>>>>

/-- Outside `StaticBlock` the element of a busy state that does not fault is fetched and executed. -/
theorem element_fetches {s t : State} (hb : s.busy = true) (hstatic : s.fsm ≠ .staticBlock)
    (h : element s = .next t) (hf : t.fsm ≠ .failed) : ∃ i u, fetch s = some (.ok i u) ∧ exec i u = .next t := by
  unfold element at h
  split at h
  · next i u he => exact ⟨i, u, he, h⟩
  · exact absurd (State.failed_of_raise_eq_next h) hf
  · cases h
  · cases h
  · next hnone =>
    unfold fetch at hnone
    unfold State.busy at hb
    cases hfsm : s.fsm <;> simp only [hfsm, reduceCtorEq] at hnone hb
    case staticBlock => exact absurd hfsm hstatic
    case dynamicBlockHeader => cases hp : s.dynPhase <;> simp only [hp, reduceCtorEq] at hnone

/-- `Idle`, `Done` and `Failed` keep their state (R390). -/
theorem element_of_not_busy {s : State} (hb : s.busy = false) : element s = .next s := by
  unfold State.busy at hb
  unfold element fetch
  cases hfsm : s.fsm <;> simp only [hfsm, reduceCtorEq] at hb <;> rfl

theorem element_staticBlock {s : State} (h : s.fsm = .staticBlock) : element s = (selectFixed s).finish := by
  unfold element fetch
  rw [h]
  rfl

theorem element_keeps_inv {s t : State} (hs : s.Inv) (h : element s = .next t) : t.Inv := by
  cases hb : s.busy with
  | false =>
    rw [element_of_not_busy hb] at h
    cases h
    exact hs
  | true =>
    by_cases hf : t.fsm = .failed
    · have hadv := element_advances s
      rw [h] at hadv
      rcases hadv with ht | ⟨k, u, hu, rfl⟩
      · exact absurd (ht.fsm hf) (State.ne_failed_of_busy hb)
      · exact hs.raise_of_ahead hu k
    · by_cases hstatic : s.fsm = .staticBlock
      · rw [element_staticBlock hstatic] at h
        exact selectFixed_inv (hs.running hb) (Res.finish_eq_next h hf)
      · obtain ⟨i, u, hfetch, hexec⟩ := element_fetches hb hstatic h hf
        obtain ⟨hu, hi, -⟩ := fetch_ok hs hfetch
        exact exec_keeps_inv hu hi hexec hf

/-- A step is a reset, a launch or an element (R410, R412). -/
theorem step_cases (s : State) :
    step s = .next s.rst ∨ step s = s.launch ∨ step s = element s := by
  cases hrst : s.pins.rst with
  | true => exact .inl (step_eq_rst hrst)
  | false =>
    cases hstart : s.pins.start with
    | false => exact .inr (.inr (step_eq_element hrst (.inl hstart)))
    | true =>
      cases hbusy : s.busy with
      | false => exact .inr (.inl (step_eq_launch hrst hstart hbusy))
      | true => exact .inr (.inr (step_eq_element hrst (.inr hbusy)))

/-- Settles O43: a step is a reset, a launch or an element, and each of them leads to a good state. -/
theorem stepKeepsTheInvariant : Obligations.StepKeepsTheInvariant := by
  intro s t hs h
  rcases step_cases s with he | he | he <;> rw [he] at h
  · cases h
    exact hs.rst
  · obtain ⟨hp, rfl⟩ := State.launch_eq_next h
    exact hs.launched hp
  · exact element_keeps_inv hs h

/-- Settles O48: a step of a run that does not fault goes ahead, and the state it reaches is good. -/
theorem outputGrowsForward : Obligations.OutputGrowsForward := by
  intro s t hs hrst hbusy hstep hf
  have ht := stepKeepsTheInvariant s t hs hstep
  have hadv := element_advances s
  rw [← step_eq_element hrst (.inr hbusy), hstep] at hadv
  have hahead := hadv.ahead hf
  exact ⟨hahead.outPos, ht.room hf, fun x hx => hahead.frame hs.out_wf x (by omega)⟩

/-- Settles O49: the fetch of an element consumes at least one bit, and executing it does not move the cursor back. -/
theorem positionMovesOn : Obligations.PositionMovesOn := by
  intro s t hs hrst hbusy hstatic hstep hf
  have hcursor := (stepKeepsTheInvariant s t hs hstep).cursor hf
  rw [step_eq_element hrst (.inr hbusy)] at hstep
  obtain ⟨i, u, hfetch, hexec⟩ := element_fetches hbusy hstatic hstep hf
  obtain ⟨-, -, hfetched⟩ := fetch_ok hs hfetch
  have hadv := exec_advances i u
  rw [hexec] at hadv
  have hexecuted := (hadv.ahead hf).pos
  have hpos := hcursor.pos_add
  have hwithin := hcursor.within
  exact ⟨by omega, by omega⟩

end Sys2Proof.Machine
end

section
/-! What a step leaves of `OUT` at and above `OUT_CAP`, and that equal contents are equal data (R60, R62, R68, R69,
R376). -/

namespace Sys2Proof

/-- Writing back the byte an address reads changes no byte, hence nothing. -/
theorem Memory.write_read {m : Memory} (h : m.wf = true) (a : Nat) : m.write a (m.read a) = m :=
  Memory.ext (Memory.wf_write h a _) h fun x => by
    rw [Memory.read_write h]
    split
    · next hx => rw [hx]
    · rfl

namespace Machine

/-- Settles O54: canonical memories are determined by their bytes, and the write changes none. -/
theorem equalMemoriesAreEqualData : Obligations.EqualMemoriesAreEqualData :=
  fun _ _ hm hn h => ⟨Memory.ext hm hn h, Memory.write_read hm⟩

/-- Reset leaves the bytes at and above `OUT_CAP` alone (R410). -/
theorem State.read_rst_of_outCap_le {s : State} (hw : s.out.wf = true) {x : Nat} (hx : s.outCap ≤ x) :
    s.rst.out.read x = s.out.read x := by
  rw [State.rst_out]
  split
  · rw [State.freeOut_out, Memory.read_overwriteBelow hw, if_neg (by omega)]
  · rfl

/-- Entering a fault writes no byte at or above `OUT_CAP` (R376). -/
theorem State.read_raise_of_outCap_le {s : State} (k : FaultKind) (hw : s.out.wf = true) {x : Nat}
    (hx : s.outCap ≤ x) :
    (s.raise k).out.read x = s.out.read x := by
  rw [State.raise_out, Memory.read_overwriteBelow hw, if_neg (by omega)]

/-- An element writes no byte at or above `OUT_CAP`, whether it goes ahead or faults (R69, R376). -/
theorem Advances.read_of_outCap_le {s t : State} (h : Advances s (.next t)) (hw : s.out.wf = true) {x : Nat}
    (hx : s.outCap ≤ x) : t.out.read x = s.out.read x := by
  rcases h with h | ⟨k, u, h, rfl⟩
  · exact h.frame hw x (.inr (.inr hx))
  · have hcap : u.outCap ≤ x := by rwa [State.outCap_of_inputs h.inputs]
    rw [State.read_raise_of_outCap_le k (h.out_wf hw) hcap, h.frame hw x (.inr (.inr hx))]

<<<<

_Work item_
In the material above, report how many lines hold the word "reduceCtorEq", and add nothing to the figure.

_Result for this exercise_
3